Non-food credit growth flat

Mar 20 2014, 03:50 IST
Comments 0
SummaryNon-food credit growth continued to be flat for the fortnight ended March 7 and credit growth increased 39 basis points from the preceding fortnight to 15.03% year-on-year.

Non-food credit growth continued to be flat for the fortnight ended March 7 and credit growth increased 39 basis points from the preceding fortnight to 15.03% year-on-year.

Credit growth has been hovering around 15% for the past four months and bankers say this is in line with the Reserve Bank of India’s (RBI) credit projections for the financial year. For FY14, RBI has projected credit growth of 15% and deposit growth of 14%.

Outstanding non-food credit at the end of the fortnight was R58,37,218 crore compared to R50,74,574 crore in the same period last year.
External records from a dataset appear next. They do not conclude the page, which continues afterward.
-- ==== Sys2Proof/Decode.lean ====
section
/-! DEFINITION. Decoding the word written to CMD, total and by name, and the encoder (30_encoding R57 to R63; byte lanes
20_memory R44). -/

namespace Sys2Proof

/-- `decode` of R62: the three exact words, and every other word is illegal (R61). -/
def decode (w : Word) : Command :=
  if w = 0x1 then .op .add
  else if w = 0x2 then .op .sub
  else if w = 0x3 then .op .mul
  else .illegal w

/-- The two fields of a word (R57): OP is bits 7:0, RES0 is bits 63:8. -/
def commandFields (w : Word) : CommandWord :=
  { op := w.extractLsb' 0 8, res0 := w.extractLsb' 8 56 }

/-- Byte lane `k` of a 64-bit transaction carries bits `8k+7 : 8k` (R44). -/
def byteLane (w : Word) (k : Nat) : Byte := w.extractLsb' (8 * k) 8

/-- The eight bytes of a word in the order a little-endian store lays them out (R44). -/
def bytesOfWord (w : Word) : List Byte := (List.range 8).map (byteLane w)

/-- The word whose byte lanes are the listed bytes, the first in lane 0 (R44). -/
def wordOfBytes : List Byte → Word
  | [] => 0
  | b :: bs => b.setWidth 64 ||| (wordOfBytes bs <<< 8)

/-- Decoding from bytes. A command is exactly the eight bytes of one write (R57): any other number of bytes is no
command word at all (`none`). -/
def decodeBytes (bs : List Byte) : Option Command :=
  if bs.length = 8 then some (decode (wordOfBytes bs)) else none

/-- The command word of each command (R60). -/
def encode : Instr → Word
  | .add => 0x0000000000000001
  | .sub => 0x0000000000000002
  | .mul => 0x0000000000000003

/-- The command word in its byte lanes (R44). -/
def encodeBytes (i : Instr) : List Byte := bytesOfWord (encode i)

/-- The match value of a command's row in the opcode map (R60). -/
def matchOf : Instr → Word
  | .add => 0x0000000000000001
  | .sub => 0x0000000000000002
  | .mul => 0x0000000000000003

/-- The mask of a command's row in the opcode map (R60): all 64 bits. -/
def maskOf : Instr → Word
  | .add => 0xFFFFFFFFFFFFFFFF
  | .sub => 0xFFFFFFFFFFFFFFFF
  | .mul => 0xFFFFFFFFFFFFFFFF

/-- A word as the opcode table numbers it: its low `nbits` bits, every higher bit 0. The machine's unit is one 64-bit
word, so nothing above bit 63 belongs to a command. notes/assumptions/14.md. -/
def tableWord (nbits w : Nat) : Word := BitVec.ofNat 64 (w % 2 ^ nbits)

/-- The command the decoder reads from the table's numbering of the bits, through the byte lanes (R44, R57). -/
def decodeTableWord (nbits w : Nat) : Option Instr :=
  match decodeBytes (bytesOfWord (tableWord nbits w)) with
  | some (.op i) => some i
  | some (.illegal _) => none
  | none => none

end Sys2Proof
end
Credit growth had hit a high of 18.20% y-o-y in the fortnight ended September 18. Credit demand had increased in the months of August and September as the RBI had taken extraordinary liquidity tightening measures in July to stem the slide of the value of the rupee, which had hit a lifetime low of R68.825 in August against the dollar.

The tightening measures had pushed up interest rates on commercial paper (CP), making it costlier. Hence, companies looked at banks for their funding requirements.

Meanwhile, deposits continued to outpace credit marginally and grew at 15.55% y-o-y to R76,92,309 crore. Growth in deposits dropped from the year’s high of 17% in the fortnight ended December 13. Deposit growth saw a spike due to the foreign currency non-resident deposit swap window that closed on November 30. Following that, deposit growth has cooled to levels of about 15%.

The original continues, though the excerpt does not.